--- DATA EXTRACT ---
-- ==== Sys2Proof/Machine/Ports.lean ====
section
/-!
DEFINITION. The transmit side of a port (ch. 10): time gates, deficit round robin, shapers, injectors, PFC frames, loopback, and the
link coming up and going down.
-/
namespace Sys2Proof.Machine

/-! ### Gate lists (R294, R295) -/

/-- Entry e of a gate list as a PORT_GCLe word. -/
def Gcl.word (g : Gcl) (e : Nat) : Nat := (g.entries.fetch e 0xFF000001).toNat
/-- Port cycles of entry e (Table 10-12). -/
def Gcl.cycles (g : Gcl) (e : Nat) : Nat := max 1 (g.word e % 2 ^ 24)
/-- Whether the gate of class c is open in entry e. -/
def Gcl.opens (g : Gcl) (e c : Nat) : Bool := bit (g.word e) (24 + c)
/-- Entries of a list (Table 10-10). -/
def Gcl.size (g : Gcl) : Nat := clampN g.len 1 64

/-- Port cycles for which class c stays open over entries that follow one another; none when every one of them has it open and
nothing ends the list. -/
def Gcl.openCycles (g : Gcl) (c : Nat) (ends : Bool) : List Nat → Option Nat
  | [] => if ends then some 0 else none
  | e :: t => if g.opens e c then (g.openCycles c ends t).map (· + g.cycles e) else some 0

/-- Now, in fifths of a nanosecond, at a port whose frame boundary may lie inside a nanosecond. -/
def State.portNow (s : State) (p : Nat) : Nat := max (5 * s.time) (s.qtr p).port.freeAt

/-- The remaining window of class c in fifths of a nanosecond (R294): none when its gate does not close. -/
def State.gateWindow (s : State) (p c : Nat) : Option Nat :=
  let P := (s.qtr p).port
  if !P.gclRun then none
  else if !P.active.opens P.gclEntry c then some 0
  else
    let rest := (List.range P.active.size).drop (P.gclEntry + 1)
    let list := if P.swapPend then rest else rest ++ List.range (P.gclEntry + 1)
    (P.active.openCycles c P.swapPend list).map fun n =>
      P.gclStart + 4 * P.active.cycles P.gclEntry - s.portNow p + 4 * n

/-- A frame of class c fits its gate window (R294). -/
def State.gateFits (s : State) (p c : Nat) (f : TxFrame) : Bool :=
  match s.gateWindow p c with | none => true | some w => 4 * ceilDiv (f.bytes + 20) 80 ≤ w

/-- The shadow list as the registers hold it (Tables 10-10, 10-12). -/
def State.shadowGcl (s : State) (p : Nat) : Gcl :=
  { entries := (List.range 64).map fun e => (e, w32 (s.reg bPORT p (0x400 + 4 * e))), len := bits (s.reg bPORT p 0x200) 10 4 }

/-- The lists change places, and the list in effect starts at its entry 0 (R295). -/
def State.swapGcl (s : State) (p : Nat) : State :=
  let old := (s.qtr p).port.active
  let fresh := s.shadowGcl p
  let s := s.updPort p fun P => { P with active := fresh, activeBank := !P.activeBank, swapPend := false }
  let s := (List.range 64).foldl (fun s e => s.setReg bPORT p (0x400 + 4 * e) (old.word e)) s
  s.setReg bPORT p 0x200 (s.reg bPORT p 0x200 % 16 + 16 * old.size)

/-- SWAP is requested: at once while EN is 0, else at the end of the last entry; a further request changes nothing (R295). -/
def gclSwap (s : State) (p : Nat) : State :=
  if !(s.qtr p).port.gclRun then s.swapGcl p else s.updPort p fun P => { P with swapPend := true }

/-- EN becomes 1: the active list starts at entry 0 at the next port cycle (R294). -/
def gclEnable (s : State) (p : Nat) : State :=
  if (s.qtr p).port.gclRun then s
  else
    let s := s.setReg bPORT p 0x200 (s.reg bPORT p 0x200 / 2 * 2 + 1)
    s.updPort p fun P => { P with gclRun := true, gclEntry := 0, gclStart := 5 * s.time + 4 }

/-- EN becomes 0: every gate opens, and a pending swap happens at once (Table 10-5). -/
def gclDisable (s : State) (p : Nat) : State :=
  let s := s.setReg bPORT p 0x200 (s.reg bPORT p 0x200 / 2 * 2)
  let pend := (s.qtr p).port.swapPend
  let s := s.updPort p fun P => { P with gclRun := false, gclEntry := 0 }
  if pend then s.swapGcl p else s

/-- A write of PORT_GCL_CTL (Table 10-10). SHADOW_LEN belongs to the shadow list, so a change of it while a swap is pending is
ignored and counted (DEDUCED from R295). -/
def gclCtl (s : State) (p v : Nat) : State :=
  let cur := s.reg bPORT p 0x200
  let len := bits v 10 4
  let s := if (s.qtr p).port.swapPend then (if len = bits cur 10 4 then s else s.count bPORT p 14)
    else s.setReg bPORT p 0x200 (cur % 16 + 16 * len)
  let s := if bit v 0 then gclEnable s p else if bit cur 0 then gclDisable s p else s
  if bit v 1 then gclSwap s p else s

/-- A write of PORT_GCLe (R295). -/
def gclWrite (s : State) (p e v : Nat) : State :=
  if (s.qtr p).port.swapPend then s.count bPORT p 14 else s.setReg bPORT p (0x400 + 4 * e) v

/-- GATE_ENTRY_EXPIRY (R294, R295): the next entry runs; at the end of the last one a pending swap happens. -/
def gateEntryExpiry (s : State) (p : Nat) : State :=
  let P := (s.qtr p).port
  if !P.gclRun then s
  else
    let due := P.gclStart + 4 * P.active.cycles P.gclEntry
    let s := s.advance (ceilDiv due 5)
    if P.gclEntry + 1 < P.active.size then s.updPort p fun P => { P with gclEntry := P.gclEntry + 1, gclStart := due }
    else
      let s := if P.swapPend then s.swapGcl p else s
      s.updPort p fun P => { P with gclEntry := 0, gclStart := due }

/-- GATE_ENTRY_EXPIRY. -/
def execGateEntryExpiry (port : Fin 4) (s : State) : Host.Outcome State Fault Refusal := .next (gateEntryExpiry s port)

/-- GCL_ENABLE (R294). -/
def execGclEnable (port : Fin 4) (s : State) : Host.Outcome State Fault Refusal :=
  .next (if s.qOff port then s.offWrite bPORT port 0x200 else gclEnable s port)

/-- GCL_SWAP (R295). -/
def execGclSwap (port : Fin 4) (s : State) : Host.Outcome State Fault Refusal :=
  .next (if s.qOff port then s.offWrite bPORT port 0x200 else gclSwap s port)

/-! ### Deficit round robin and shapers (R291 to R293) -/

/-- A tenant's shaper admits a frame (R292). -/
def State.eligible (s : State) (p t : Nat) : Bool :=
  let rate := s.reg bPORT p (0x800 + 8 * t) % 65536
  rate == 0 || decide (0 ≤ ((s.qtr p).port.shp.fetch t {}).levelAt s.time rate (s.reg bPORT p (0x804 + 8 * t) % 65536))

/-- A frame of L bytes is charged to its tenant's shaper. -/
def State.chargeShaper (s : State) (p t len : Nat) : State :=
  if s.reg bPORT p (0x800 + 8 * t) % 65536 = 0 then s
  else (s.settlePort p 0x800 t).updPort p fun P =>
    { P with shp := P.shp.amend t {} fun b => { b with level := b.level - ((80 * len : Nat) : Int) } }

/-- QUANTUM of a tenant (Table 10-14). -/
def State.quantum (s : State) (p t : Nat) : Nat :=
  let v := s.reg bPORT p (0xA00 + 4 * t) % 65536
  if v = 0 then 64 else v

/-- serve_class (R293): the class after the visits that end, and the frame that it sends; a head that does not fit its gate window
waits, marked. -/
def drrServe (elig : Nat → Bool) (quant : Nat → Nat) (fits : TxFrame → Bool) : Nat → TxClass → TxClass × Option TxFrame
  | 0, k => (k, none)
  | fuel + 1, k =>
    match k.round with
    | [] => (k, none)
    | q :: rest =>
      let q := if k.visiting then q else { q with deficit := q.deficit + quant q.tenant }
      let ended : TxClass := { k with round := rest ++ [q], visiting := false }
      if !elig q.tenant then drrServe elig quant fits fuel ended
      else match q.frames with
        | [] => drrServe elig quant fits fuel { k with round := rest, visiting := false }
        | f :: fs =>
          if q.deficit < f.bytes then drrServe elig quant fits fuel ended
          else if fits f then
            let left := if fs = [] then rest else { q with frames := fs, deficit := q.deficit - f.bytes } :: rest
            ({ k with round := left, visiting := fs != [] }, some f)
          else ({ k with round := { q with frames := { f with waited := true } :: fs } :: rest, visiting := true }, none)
---
TASK OBJECTIVE: The expected output is the exact run of lines from the start of the entries through the line with "not close. -/", inclusive.

WORKED SOLUTION:
-- ==== Sys2Proof/Machine/Ports.lean ====
section
/-!
DEFINITION. The transmit side of a port (ch. 10): time gates, deficit round robin, shapers, injectors, PFC frames, loopback, and the
link coming up and going down.
-/
namespace Sys2Proof.Machine

/-! ### Gate lists (R294, R295) -/

/-- Entry e of a gate list as a PORT_GCLe word. -/
def Gcl.word (g : Gcl) (e : Nat) : Nat := (g.entries.fetch e 0xFF000001).toNat
/-- Port cycles of entry e (Table 10-12). -/
def Gcl.cycles (g : Gcl) (e : Nat) : Nat := max 1 (g.word e % 2 ^ 24)
/-- Whether the gate of class c is open in entry e. -/
def Gcl.opens (g : Gcl) (e c : Nat) : Bool := bit (g.word e) (24 + c)
/-- Entries of a list (Table 10-10). -/
def Gcl.size (g : Gcl) : Nat := clampN g.len 1 64

/-- Port cycles for which class c stays open over entries that follow one another; none when every one of them has it open and
nothing ends the list. -/
def Gcl.openCycles (g : Gcl) (c : Nat) (ends : Bool) : List Nat → Option Nat
  | [] => if ends then some 0 else none
  | e :: t => if g.opens e c then (g.openCycles c ends t).map (· + g.cycles e) else some 0

/-- Now, in fifths of a nanosecond, at a port whose frame boundary may lie inside a nanosecond. -/
def State.portNow (s : State) (p : Nat) : Nat := max (5 * s.time) (s.qtr p).port.freeAt

/-- The remaining window of class c in fifths of a nanosecond (R294): none when its gate does not close. -/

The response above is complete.